Excerpted records:
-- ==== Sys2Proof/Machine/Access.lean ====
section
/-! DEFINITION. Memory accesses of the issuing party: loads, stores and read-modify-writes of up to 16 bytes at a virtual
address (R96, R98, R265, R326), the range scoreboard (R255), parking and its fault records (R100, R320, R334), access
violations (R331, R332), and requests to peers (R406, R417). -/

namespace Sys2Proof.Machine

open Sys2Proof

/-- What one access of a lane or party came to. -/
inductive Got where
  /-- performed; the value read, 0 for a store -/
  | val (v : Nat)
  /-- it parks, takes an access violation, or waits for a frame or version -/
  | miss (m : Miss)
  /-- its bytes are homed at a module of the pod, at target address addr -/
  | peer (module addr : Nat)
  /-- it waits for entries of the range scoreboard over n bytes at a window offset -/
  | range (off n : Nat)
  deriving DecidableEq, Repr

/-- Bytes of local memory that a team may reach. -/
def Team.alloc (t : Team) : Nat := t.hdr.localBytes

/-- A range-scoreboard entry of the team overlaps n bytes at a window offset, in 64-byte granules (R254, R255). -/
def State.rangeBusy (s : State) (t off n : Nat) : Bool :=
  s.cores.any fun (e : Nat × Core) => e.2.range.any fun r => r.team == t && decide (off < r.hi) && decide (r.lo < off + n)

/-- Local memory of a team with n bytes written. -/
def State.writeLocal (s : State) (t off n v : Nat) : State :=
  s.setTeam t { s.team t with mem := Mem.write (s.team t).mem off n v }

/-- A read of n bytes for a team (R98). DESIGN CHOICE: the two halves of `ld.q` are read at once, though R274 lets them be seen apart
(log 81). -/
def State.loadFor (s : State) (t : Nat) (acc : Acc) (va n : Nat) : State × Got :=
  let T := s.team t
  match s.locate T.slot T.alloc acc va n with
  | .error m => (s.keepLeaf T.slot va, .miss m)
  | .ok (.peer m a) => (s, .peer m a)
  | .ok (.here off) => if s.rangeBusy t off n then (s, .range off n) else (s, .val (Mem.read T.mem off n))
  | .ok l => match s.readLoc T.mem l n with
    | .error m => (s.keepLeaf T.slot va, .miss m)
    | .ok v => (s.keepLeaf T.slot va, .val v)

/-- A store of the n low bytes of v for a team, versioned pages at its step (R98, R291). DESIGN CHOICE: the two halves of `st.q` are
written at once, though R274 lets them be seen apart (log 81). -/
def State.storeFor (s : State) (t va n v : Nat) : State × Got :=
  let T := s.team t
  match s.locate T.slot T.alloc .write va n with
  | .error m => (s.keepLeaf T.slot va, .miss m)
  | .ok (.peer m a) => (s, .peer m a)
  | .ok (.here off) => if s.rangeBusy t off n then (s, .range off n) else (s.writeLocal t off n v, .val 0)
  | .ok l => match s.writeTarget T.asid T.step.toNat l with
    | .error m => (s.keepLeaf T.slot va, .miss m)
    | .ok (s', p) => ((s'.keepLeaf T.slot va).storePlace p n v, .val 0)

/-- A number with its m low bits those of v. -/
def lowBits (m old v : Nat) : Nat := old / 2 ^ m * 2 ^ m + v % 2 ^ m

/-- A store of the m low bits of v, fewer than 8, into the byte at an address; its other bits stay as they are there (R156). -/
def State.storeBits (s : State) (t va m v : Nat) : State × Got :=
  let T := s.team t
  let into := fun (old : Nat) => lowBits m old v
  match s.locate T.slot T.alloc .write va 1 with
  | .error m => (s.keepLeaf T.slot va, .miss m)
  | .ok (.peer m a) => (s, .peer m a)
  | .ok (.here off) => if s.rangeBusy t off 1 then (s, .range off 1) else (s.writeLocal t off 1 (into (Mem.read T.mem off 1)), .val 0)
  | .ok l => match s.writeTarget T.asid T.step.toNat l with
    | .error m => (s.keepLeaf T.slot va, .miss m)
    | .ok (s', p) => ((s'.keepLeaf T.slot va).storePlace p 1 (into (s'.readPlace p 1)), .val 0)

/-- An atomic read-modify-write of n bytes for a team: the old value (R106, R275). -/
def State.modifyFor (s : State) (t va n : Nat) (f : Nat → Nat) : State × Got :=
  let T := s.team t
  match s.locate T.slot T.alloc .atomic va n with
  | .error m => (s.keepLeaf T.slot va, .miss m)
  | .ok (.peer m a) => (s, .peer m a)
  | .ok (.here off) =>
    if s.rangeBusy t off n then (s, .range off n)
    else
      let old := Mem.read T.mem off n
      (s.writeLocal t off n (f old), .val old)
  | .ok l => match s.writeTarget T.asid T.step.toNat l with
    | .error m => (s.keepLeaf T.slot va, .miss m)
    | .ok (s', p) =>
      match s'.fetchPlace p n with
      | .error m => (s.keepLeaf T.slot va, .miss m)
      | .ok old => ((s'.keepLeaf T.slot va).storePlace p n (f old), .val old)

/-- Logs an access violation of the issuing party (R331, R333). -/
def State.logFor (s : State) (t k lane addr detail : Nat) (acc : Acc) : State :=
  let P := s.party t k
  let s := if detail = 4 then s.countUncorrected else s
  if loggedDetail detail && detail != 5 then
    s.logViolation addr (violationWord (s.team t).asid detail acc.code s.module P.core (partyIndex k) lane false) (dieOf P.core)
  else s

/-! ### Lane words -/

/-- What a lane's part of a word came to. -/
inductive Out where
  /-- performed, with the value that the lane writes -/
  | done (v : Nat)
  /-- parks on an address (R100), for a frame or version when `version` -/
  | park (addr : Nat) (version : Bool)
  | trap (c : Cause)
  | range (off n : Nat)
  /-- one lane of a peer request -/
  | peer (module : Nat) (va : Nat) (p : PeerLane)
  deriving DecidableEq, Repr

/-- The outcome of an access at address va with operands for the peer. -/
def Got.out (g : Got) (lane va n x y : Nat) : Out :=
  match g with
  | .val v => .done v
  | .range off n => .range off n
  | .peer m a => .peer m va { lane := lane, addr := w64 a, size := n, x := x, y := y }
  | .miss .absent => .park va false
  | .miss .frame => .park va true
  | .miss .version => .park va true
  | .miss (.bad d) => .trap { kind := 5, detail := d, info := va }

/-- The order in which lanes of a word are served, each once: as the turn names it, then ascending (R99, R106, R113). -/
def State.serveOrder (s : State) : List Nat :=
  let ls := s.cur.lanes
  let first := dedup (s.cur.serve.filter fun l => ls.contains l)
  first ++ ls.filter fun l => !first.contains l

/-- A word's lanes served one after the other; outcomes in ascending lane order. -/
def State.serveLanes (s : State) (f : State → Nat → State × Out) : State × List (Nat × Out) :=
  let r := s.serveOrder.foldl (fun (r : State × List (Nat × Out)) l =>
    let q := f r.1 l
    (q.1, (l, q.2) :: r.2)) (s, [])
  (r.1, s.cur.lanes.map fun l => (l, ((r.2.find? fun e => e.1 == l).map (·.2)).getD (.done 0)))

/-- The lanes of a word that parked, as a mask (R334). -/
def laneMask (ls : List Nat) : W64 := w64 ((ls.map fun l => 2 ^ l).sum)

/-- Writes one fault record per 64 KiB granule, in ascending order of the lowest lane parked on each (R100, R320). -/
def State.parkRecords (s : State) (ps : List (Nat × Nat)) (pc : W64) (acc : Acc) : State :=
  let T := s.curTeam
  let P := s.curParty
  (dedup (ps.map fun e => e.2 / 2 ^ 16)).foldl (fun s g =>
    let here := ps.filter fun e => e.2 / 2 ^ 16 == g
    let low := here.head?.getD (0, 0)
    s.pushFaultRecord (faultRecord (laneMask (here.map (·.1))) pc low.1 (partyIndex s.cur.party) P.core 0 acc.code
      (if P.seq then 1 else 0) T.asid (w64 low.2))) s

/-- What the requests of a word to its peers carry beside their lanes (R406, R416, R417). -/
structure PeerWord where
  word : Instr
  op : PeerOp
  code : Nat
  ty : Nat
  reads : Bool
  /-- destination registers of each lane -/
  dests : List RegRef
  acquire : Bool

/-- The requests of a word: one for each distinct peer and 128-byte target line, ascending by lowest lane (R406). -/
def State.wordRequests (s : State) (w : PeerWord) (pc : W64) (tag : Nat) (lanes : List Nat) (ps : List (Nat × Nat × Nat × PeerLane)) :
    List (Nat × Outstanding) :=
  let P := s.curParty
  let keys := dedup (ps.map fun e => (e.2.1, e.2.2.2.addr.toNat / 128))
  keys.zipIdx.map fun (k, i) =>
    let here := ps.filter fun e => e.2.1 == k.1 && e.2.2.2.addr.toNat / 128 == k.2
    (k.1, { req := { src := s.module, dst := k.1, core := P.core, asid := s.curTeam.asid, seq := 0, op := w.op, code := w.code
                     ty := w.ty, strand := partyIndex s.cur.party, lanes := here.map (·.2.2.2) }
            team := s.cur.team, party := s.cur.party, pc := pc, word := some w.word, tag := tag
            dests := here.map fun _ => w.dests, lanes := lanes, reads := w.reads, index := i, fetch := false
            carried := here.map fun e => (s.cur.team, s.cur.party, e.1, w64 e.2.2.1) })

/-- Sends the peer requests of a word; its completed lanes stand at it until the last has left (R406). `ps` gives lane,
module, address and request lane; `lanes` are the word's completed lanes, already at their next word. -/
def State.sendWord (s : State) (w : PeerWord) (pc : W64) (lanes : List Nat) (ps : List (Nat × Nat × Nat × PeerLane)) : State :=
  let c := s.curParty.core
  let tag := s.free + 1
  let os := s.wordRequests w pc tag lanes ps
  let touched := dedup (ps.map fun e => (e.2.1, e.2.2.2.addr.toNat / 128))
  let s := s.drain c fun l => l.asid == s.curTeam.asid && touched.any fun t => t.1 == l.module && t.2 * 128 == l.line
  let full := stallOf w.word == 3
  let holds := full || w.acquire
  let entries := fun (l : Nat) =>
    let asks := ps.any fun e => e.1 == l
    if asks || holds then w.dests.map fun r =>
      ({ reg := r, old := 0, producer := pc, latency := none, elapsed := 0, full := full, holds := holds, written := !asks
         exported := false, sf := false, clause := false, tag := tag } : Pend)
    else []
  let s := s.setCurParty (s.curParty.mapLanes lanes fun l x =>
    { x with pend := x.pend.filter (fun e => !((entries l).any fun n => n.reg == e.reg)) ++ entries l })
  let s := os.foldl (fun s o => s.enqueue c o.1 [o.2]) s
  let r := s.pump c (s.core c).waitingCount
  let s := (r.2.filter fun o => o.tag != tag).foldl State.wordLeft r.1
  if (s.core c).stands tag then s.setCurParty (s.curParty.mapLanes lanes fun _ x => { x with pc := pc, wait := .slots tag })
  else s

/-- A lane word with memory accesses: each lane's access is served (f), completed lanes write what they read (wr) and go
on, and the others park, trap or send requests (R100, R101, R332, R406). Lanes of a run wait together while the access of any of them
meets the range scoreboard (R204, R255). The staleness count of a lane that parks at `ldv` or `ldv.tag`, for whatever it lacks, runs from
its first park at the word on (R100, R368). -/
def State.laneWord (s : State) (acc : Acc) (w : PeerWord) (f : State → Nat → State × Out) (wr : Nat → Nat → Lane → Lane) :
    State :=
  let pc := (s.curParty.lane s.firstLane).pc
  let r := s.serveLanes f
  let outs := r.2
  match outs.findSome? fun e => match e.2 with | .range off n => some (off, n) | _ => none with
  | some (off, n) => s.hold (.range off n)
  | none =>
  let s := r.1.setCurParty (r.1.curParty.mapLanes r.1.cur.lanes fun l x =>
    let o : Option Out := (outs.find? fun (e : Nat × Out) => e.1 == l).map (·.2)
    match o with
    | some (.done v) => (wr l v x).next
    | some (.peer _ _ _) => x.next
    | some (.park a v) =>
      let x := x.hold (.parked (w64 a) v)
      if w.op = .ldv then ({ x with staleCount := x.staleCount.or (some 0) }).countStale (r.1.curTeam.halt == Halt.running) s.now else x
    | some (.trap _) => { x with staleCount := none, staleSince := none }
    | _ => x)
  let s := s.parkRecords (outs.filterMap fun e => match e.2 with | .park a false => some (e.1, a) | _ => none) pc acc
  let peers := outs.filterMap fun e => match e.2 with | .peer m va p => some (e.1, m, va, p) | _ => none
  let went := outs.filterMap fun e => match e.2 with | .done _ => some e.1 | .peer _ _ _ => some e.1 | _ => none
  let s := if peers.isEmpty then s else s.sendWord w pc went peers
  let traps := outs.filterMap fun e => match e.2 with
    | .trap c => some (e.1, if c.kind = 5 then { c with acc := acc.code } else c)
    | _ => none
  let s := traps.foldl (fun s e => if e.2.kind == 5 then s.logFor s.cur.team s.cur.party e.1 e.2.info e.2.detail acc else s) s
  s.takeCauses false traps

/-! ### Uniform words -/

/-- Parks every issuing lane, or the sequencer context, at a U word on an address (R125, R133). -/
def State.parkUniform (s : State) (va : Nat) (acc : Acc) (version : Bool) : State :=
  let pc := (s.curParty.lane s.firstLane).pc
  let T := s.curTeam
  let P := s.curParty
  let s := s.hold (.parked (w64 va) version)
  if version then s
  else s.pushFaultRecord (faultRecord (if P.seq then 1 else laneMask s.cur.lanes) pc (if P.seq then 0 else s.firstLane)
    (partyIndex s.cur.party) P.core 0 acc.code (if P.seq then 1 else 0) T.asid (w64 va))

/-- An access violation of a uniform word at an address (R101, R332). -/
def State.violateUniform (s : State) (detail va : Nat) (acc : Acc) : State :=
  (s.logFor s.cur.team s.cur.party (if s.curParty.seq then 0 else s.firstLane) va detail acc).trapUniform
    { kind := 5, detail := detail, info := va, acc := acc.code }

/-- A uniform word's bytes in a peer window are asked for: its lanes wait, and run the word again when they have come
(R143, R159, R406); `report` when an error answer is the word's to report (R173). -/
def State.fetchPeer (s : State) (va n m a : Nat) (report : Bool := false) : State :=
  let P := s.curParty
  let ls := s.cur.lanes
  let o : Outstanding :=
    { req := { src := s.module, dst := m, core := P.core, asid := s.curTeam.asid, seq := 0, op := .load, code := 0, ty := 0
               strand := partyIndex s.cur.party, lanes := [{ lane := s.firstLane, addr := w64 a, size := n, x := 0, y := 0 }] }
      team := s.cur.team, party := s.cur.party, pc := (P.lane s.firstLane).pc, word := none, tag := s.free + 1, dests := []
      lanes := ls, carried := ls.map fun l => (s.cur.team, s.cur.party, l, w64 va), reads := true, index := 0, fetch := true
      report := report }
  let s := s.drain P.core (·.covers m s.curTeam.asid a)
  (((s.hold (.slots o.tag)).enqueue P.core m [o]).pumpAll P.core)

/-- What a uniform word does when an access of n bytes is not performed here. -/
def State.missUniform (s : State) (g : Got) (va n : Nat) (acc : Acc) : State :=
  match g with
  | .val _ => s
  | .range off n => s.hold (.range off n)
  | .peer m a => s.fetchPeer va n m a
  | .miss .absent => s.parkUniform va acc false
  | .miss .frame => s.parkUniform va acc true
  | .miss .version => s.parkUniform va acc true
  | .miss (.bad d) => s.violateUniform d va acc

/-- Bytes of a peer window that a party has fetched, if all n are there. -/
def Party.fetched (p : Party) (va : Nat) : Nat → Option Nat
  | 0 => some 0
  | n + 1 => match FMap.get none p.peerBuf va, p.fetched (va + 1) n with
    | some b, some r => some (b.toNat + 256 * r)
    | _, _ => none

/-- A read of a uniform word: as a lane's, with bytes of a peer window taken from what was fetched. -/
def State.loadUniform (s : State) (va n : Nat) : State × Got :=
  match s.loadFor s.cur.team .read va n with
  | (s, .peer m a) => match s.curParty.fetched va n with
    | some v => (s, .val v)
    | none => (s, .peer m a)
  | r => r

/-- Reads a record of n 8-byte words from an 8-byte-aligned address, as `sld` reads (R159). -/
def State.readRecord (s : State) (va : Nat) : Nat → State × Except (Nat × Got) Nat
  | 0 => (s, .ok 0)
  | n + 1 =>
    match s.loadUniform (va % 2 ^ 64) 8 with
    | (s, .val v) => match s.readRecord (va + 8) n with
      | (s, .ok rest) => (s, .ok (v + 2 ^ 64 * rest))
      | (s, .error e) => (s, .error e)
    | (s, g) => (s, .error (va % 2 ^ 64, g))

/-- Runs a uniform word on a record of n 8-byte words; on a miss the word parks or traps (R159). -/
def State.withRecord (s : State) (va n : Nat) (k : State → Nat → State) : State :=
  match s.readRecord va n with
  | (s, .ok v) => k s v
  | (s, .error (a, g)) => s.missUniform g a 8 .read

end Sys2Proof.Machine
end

What you need to do:
Starting with the line with "code := w.code" above and going on through the line with "carried := here.map", transcribe every line exactly, both ends included, and add nothing.

Answer area:
    (k.1, { req := { src := s.module, dst := k.1, core := P.core, asid := s.curTeam.asid, seq := 0, op := w.op, code := w.code
                     ty := w.ty, strand := partyIndex s.cur.party, lanes := here.map (·.2.2.2) }
            team := s.cur.team, party := s.cur.party, pc := pc, word := some w.word, tag := tag
            dests := here.map fun _ => w.dests, lanes := lanes, reads := w.reads, index := i, fetch := false
            carried := here.map fun e => (s.cur.team, s.cur.party, e.1, w64 e.2.2.1) })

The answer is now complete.